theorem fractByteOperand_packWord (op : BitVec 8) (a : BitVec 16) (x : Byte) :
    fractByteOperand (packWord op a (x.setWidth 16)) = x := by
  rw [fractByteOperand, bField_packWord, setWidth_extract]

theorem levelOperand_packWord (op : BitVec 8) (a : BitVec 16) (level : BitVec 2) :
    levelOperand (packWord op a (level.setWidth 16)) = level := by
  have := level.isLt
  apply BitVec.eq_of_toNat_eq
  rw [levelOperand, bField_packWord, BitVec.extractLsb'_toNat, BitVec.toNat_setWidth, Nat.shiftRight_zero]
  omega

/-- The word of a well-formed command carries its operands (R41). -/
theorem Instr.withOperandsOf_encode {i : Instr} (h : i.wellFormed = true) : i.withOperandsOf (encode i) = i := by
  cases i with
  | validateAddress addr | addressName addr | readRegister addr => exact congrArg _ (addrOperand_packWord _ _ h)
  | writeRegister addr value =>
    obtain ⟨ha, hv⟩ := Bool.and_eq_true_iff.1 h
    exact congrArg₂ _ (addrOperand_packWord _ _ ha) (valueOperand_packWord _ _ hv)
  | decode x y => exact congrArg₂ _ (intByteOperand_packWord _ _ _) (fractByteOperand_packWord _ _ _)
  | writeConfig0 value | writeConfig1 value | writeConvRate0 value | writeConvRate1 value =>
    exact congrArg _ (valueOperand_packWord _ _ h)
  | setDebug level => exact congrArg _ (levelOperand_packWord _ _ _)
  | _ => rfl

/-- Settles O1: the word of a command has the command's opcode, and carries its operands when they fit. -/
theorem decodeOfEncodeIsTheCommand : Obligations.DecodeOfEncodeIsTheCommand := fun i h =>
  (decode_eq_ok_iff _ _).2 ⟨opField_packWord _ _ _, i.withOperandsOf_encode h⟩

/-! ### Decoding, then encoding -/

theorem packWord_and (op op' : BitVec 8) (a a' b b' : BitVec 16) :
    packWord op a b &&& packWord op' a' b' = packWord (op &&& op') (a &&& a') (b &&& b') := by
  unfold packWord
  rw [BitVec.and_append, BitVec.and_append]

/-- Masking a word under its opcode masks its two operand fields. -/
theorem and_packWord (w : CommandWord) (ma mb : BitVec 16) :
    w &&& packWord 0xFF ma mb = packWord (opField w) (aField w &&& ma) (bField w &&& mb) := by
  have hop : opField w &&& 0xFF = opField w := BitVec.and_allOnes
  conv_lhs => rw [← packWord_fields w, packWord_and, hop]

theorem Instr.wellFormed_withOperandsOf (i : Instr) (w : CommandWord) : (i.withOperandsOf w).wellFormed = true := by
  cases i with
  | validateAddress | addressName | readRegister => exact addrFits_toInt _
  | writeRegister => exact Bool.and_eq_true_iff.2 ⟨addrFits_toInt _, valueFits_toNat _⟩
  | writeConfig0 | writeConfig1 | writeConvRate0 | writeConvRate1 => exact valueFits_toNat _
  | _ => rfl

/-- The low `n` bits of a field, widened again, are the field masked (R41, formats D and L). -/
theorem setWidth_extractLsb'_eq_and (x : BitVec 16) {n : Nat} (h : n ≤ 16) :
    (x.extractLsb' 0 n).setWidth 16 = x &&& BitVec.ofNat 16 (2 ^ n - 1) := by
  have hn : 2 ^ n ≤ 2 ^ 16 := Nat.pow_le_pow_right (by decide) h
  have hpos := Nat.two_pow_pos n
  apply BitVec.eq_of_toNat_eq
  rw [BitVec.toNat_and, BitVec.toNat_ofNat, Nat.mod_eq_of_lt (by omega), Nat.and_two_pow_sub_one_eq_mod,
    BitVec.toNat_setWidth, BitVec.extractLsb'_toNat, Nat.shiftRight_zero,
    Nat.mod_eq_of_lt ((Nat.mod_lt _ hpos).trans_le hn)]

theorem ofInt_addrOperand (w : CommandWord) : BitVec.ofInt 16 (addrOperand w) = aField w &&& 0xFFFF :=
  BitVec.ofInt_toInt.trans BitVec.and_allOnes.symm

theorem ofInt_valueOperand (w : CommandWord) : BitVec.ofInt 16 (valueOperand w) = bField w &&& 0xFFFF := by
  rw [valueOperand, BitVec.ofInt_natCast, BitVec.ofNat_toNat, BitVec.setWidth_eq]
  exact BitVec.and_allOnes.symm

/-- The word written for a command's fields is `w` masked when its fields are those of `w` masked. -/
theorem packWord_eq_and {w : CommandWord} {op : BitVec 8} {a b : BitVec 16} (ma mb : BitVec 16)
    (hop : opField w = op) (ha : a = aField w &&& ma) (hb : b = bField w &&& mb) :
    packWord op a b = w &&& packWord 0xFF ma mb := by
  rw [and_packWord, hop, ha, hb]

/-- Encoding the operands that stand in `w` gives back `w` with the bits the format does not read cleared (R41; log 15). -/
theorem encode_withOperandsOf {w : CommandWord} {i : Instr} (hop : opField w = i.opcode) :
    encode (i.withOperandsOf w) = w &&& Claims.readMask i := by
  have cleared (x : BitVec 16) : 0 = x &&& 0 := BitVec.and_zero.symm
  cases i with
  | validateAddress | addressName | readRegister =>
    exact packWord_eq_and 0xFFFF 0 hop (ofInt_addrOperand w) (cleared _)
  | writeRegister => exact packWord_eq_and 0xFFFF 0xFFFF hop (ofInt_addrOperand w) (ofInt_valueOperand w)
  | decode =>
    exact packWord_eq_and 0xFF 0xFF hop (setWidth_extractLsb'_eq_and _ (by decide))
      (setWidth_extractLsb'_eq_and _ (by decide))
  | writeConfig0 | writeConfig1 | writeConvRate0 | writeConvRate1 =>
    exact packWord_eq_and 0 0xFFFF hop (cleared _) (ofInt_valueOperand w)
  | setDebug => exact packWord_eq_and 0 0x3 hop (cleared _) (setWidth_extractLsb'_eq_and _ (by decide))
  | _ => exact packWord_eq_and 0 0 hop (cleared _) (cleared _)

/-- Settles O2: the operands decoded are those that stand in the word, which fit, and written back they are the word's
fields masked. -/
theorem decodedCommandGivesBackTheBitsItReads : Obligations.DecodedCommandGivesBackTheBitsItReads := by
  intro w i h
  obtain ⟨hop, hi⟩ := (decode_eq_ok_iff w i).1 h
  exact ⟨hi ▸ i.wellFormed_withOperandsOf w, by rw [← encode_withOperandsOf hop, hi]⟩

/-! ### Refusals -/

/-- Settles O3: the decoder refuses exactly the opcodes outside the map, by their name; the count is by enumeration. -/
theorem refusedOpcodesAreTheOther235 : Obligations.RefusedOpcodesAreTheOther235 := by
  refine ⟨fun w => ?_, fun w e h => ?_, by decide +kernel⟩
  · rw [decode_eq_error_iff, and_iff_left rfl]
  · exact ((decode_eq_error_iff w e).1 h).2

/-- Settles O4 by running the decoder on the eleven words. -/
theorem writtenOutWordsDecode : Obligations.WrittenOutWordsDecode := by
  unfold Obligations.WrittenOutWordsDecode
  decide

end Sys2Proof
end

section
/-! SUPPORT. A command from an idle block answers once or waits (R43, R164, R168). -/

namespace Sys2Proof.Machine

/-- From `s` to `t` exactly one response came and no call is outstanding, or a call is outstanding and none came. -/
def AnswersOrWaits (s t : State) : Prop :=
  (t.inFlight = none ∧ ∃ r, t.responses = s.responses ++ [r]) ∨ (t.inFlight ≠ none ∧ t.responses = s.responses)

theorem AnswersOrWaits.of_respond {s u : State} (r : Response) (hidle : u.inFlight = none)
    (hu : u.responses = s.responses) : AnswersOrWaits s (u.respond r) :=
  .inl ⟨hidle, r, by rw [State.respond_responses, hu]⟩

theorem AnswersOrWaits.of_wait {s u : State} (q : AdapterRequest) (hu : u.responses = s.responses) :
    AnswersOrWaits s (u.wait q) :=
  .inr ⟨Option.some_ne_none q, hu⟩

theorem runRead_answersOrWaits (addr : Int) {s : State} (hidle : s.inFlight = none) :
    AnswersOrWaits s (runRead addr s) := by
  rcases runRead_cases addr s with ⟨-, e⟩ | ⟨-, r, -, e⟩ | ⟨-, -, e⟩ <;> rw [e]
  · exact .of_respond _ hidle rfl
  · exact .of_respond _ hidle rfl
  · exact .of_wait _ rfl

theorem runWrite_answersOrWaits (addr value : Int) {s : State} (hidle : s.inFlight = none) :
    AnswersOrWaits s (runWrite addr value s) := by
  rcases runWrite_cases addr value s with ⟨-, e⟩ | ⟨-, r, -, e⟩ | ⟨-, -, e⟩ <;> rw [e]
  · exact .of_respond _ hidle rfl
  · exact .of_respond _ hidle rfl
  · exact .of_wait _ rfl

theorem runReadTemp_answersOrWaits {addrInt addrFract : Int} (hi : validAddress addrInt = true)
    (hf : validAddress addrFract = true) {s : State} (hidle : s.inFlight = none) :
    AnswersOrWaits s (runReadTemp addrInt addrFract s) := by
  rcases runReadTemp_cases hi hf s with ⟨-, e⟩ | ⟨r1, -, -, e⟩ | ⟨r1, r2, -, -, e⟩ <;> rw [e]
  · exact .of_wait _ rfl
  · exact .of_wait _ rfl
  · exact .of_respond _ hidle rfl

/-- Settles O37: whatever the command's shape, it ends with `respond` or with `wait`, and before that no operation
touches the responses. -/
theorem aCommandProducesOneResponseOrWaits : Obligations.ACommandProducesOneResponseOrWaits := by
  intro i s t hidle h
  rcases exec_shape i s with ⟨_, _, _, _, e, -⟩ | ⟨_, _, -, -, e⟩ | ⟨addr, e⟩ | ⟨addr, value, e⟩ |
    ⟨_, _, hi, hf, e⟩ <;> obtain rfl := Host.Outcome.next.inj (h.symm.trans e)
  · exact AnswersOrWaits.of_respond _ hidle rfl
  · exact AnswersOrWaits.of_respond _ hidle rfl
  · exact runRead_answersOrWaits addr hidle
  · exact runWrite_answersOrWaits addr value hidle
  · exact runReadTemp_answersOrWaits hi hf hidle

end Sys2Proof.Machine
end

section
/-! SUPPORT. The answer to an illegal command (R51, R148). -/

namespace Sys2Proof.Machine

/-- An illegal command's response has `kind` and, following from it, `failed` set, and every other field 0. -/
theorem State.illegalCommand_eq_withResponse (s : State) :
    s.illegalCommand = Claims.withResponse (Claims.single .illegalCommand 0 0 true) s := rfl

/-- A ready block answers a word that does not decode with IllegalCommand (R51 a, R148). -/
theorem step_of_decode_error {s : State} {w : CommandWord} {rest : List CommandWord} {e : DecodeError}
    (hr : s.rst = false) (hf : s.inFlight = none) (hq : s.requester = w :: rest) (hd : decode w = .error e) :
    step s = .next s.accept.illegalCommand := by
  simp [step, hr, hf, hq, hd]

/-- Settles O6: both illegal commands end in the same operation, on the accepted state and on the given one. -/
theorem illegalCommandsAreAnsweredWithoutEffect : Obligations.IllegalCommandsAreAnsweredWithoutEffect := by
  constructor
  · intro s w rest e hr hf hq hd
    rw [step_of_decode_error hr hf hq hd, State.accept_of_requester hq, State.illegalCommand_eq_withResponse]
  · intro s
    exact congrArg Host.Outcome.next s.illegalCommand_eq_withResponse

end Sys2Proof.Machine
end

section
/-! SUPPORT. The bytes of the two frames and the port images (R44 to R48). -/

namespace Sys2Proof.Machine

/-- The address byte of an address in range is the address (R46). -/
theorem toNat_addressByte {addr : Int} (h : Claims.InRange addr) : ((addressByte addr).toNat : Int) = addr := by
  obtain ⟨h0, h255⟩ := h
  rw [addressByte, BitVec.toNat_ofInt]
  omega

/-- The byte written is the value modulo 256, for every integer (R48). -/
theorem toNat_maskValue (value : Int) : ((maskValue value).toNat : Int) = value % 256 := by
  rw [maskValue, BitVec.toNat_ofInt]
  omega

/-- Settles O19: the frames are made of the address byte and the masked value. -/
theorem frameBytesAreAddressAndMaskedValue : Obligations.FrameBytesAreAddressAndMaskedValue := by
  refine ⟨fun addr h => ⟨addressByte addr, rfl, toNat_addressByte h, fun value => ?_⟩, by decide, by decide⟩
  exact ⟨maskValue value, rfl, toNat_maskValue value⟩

== Problem ==
Write out each line exactly, beginning at the one with "integer (R48). -/" and ending at the final line of the records above, with nothing added.

== Reply ==
/-- The byte written is the value modulo 256, for every integer (R48). -/
theorem toNat_maskValue (value : Int) : ((maskValue value).toNat : Int) = value % 256 := by
  rw [maskValue, BitVec.toNat_ofInt]
  omega

/-- Settles O19: the frames are made of the address byte and the masked value. -/
theorem frameBytesAreAddressAndMaskedValue : Obligations.FrameBytesAreAddressAndMaskedValue := by
  refine ⟨fun addr h => ⟨addressByte addr, rfl, toNat_addressByte h, fun value => ?_⟩, by decide, by decide⟩
  exact ⟨maskValue value, rfl, toNat_maskValue value⟩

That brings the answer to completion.